** Opening Data in this exercise block **

-- ==== Sys2Proof/Tests/Slice0.lean ====
section
/-! SUPPORT. The model's own tests: ill-formed terms that the checks refuse, words written out from `spec/30_encoding.md`,
one step or one instruction at a time with the results of `spec/95_test_vectors.md`, and a witness for the hypotheses of
each statement of `Certificates/Slice0/Obligations.lean`. -/

namespace Sys2Proof.Machine.Tests

/-- The next state of an outcome. -/
def nextOf (o : Host.Outcome State Fault Refusal) : Option State :=
  match o with
  | .next t => some t
  | .fault _ => none
  | .refused _ => none

/-- A small state: a buffer and the ByteSource's answers, with a tick open and the host quiet. -/
def at_ (cur : List Byte) (rx : List (Option Byte)) : State := { State.reset with cur := cur, rx := rx, drainOpen := true }

/-- A scan with two entries, all else missing. -/
def scanOf (i : ScanIndex) (a : Range) (j : ScanIndex) (b : Range) : RangeScan := (emptyScan.set i a).set j b

/-! ### Ill-formed terms -/

theorem test_wf_refuses_sync_byte_in_payload : (Instr.gyro [0x01, 0x80]).wf = false := by decide
theorem test_wf_refuses_sync_byte_in_accel_payload : (Instr.accel [0xFF]).wf = false := by decide
theorem test_wf_refuses_long_payload : (Instr.scan (List.replicate 1000 0)).wf = false := by decide +kernel
theorem test_wf_accepts_longest_payload : (Instr.scan (List.replicate 999 0)).wf = true := by decide +kernel
theorem test_wf_refuses_unk_gyro_opcode : (Instr.unk 0x80 []).wf = false := by decide
theorem test_wf_refuses_unk_accel_opcode : (Instr.unk 0x81 []).wf = false := by decide
theorem test_wf_refuses_unk_scan_opcode : (Instr.unk 0x84 []).wf = false := by decide
theorem test_wf_refuses_unk_data_opcode : (Instr.unk 0x7F []).wf = false := by decide
theorem test_wf_refuses_unk_sync_byte_in_payload : (Instr.unk 0x82 [0x80]).wf = false := by decide
theorem test_wf_refuses_data_as_sync : (Instr.sync 0x7F).wf = false := by decide
theorem test_wf_refuses_sync_as_data : (Instr.data 0x80).wf = false := by decide

/-! ### Words written out from the spec's encodings (R80, R84, R85, R86, R89) -/

/-- GYRO −4, 0, 4 of program P1: `80 7F 7F 00 00 01 00`, closed by `81`. -/
theorem test_decode_gyro : decodeStream [0b10000000, 0b01111111, 0b01111111, 0, 0, 0b00000001, 0, 0b10000001] =
    .ok (.gyro [0x7F, 0x7F, 0x00, 0x00, 0x01, 0x00], [0x81]) := by rfl

/-- ACCEL −32768, 32764, 1040 of program P1. -/
theorem test_decode_accel : decodeStream [0b10000001, 0, 0b01000000, 0b01111111, 0b00111111, 0b00000100, 0b00000010, 0b10000000] =
    .ok (.accel [0x00, 0x40, 0x7F, 0x3F, 0x04, 0x02], [0x80]) := by rfl

theorem test_decode_scan : decodeStream [0b10000100, 0b01101000, 0b00000111, 0b10000000, 0b00000101] =
    .ok (.scan [0x68, 0x07], [0x80, 0x05]) := by rfl

/-- Vector K4 and the example of R148. -/
theorem test_decode_unk : decodeStream [0b10000011, 0b10000000] = .ok (.unk 0x83 [], [0x80]) ∧
    decodeStream [0x90, 1, 2, 3, 0x90] = .ok (.unk 0x90 [1, 2, 3], [0x90]) := ⟨rfl, rfl⟩

theorem test_decode_sync : decodeByte 0b10000000 = .sync 0x80 ∧ decodeByte 0b11111111 = .sync 0xFF := ⟨rfl, rfl⟩

/-- 0x7F is a DATA byte (vector F15). -/
theorem test_decode_data : decodeByte 0b01111111 = .data 0x7F ∧ decodeStream [0x11, 0x80] = .ok (.data 0x11, [0x80]) :=
  ⟨rfl, rfl⟩

theorem test_decode_refusals : decodeStream [] = .error .noBytes ∧ decodeStream [0x80, 0x05] = .error .unterminated :=
  ⟨rfl, rfl⟩

theorem test_decode_overlong : (match decodeStream (0x80 :: List.replicate 1000 1 ++ [0x80]) with
    | .error .overlong => true | _ => false) = true := by decide +kernel

/-- The encoders' examples of 2.5 that R94 does not list. -/
theorem test_encoders : encVector 100 (-100) 1000 = some [0x19, 0x00, 0x67, 0x7F, 0x7A, 0x01] ∧
    encRanges [4001, 3500] = [0x21, 0x1F, 0x2C, 0x1B] ∧ enc14s 2 = none := by decide

/-! ### The table words -/

theorem test_table_words : decodeTableWord 8 0x80 = some (.gyro [0, 0, 0, 0, 0, 0]) ∧
    decodeTableWord 8 0x81 = some (.accel [0, 0, 0, 0, 0, 0]) ∧ decodeTableWord 8 0x82 = some (.unk 0x82 []) ∧
    decodeTableWord 8 0x00 = some (.data 0x00) ∧ decodeTableWord 0 0 = none := by decide

theorem test_table_word_scan : decodeTableWord 8 0x84 = some (.scan (List.replicate 720 0)) := by decide +kernel

/-- The step after reset that runs a table word's frame ends with its closing byte in the buffer and the drain closed. -/
theorem test_fetch_gyro : (nextOf (step (State.reset.withFetchWord 8 0x80))).map (fun t => (t.cur, t.drainOpen, t.gyro)) =
    some ([0x80], false, ⟨0, 0, 0⟩) := by decide

theorem test_fetch_scan : (nextOf (step (State.reset.withFetchWord 8 0x84))).map (fun t => (t.cur, t.drainOpen, t.rx)) =
    some ([0x84], false, []) := by decide +kernel

theorem test_fetch_data : (nextOf (step (State.reset.withFetchWord 8 0x05))).map (fun t => (t.cur, t.drainOpen)) =
    some ([0x05], true) := by decide

/-! ### Instructions, with the results of `spec/95_test_vectors.md` -/

/-- V1. -/
theorem test_gyro : (nextOf (exec (.gyro [0x7F, 0x7F, 0x00, 0x00, 0x01, 0x00]) State.reset)).map
    (fun t => (t.gyro.x.toInt, t.gyro.y.toInt, t.gyro.z.toInt, t.accel)) = some (-4, 0, 4, zeroVec) := by decide

/-- V4: a short frame changes not even the fields whose bytes are there. -/
theorem test_gyro_short : (nextOf (exec (.gyro [1, 0, 2, 0, 3]) { State.reset with gyro := ⟨7, 8, 9⟩ })).map State.gyro =
    some ⟨7, 8, 9⟩ := by decide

** Closing Data in this exercise block **

**Exercise details**
Each entry is to be retyped precisely as it stands.

**Response for this exercise**
-- ==== Sys2Proof/Tests/Slice0.lean ====
section
/-! SUPPORT. The model's own tests: ill-formed terms that the checks refuse, words written out from `spec/30_encoding.md`,
one step or one instruction at a time with the results of `spec/95_test_vectors.md`, and a witness for the hypotheses of
each statement of `Certificates/Slice0/Obligations.lean`. -/

namespace Sys2Proof.Machine.Tests

/-- The next state of an outcome. -/
def nextOf (o : Host.Outcome State Fault Refusal) : Option State :=
  match o with
  | .next t => some t
  | .fault _ => none
  | .refused _ => none

/-- A small state: a buffer and the ByteSource's answers, with a tick open and the host quiet. -/
def at_ (cur : List Byte) (rx : List (Option Byte)) : State := { State.reset with cur := cur, rx := rx, drainOpen := true }

/-- A scan with two entries, all else missing. -/
def scanOf (i : ScanIndex) (a : Range) (j : ScanIndex) (b : Range) : RangeScan := (emptyScan.set i a).set j b

/-! ### Ill-formed terms -/

theorem test_wf_refuses_sync_byte_in_payload : (Instr.gyro [0x01, 0x80]).wf = false := by decide
theorem test_wf_refuses_sync_byte_in_accel_payload : (Instr.accel [0xFF]).wf = false := by decide
theorem test_wf_refuses_long_payload : (Instr.scan (List.replicate 1000 0)).wf = false := by decide +kernel
theorem test_wf_accepts_longest_payload : (Instr.scan (List.replicate 999 0)).wf = true := by decide +kernel
theorem test_wf_refuses_unk_gyro_opcode : (Instr.unk 0x80 []).wf = false := by decide
theorem test_wf_refuses_unk_accel_opcode : (Instr.unk 0x81 []).wf = false := by decide
theorem test_wf_refuses_unk_scan_opcode : (Instr.unk 0x84 []).wf = false := by decide
theorem test_wf_refuses_unk_data_opcode : (Instr.unk 0x7F []).wf = false := by decide
theorem test_wf_refuses_unk_sync_byte_in_payload : (Instr.unk 0x82 [0x80]).wf = false := by decide
theorem test_wf_refuses_data_as_sync : (Instr.sync 0x7F).wf = false := by decide
theorem test_wf_refuses_sync_as_data : (Instr.data 0x80).wf = false := by decide

/-! ### Words written out from the spec's encodings (R80, R84, R85, R86, R89) -/

/-- GYRO −4, 0, 4 of program P1: `80 7F 7F 00 00 01 00`, closed by `81`. -/
theorem test_decode_gyro : decodeStream [0b10000000, 0b01111111, 0b01111111, 0, 0, 0b00000001, 0, 0b10000001] =
    .ok (.gyro [0x7F, 0x7F, 0x00, 0x00, 0x01, 0x00], [0x81]) := by rfl

/-- ACCEL −32768, 32764, 1040 of program P1. -/
theorem test_decode_accel : decodeStream [0b10000001, 0, 0b01000000, 0b01111111, 0b00111111, 0b00000100, 0b00000010, 0b10000000] =
    .ok (.accel [0x00, 0x40, 0x7F, 0x3F, 0x04, 0x02], [0x80]) := by rfl

theorem test_decode_scan : decodeStream [0b10000100, 0b01101000, 0b00000111, 0b10000000, 0b00000101] =
    .ok (.scan [0x68, 0x07], [0x80, 0x05]) := by rfl

/-- Vector K4 and the example of R148. -/
theorem test_decode_unk : decodeStream [0b10000011, 0b10000000] = .ok (.unk 0x83 [], [0x80]) ∧
    decodeStream [0x90, 1, 2, 3, 0x90] = .ok (.unk 0x90 [1, 2, 3], [0x90]) := ⟨rfl, rfl⟩

theorem test_decode_sync : decodeByte 0b10000000 = .sync 0x80 ∧ decodeByte 0b11111111 = .sync 0xFF := ⟨rfl, rfl⟩

/-- 0x7F is a DATA byte (vector F15). -/
theorem test_decode_data : decodeByte 0b01111111 = .data 0x7F ∧ decodeStream [0x11, 0x80] = .ok (.data 0x11, [0x80]) :=
  ⟨rfl, rfl⟩

theorem test_decode_refusals : decodeStream [] = .error .noBytes ∧ decodeStream [0x80, 0x05] = .error .unterminated :=
  ⟨rfl, rfl⟩

theorem test_decode_overlong : (match decodeStream (0x80 :: List.replicate 1000 1 ++ [0x80]) with
    | .error .overlong => true | _ => false) = true := by decide +kernel

/-- The encoders' examples of 2.5 that R94 does not list. -/
theorem test_encoders : encVector 100 (-100) 1000 = some [0x19, 0x00, 0x67, 0x7F, 0x7A, 0x01] ∧
    encRanges [4001, 3500] = [0x21, 0x1F, 0x2C, 0x1B] ∧ enc14s 2 = none := by decide

/-! ### The table words -/

theorem test_table_words : decodeTableWord 8 0x80 = some (.gyro [0, 0, 0, 0, 0, 0]) ∧
    decodeTableWord 8 0x81 = some (.accel [0, 0, 0, 0, 0, 0]) ∧ decodeTableWord 8 0x82 = some (.unk 0x82 []) ∧
    decodeTableWord 8 0x00 = some (.data 0x00) ∧ decodeTableWord 0 0 = none := by decide

theorem test_table_word_scan : decodeTableWord 8 0x84 = some (.scan (List.replicate 720 0)) := by decide +kernel

/-- The step after reset that runs a table word's frame ends with its closing byte in the buffer and the drain closed. -/
theorem test_fetch_gyro : (nextOf (step (State.reset.withFetchWord 8 0x80))).map (fun t => (t.cur, t.drainOpen, t.gyro)) =
    some ([0x80], false, ⟨0, 0, 0⟩) := by decide

theorem test_fetch_scan : (nextOf (step (State.reset.withFetchWord 8 0x84))).map (fun t => (t.cur, t.drainOpen, t.rx)) =
    some ([0x84], false, []) := by decide +kernel

theorem test_fetch_data : (nextOf (step (State.reset.withFetchWord 8 0x05))).map (fun t => (t.cur, t.drainOpen)) =
    some ([0x05], true) := by decide

/-! ### Instructions, with the results of `spec/95_test_vectors.md` -/

/-- V1. -/
theorem test_gyro : (nextOf (exec (.gyro [0x7F, 0x7F, 0x00, 0x00, 0x01, 0x00]) State.reset)).map
    (fun t => (t.gyro.x.toInt, t.gyro.y.toInt, t.gyro.z.toInt, t.accel)) = some (-4, 0, 4, zeroVec) := by decide

/-- V4: a short frame changes not even the fields whose bytes are there. -/
theorem test_gyro_short : (nextOf (exec (.gyro [1, 0, 2, 0, 3]) { State.reset with gyro := ⟨7, 8, 9⟩ })).map State.gyro =
    some ⟨7, 8, 9⟩ := by decide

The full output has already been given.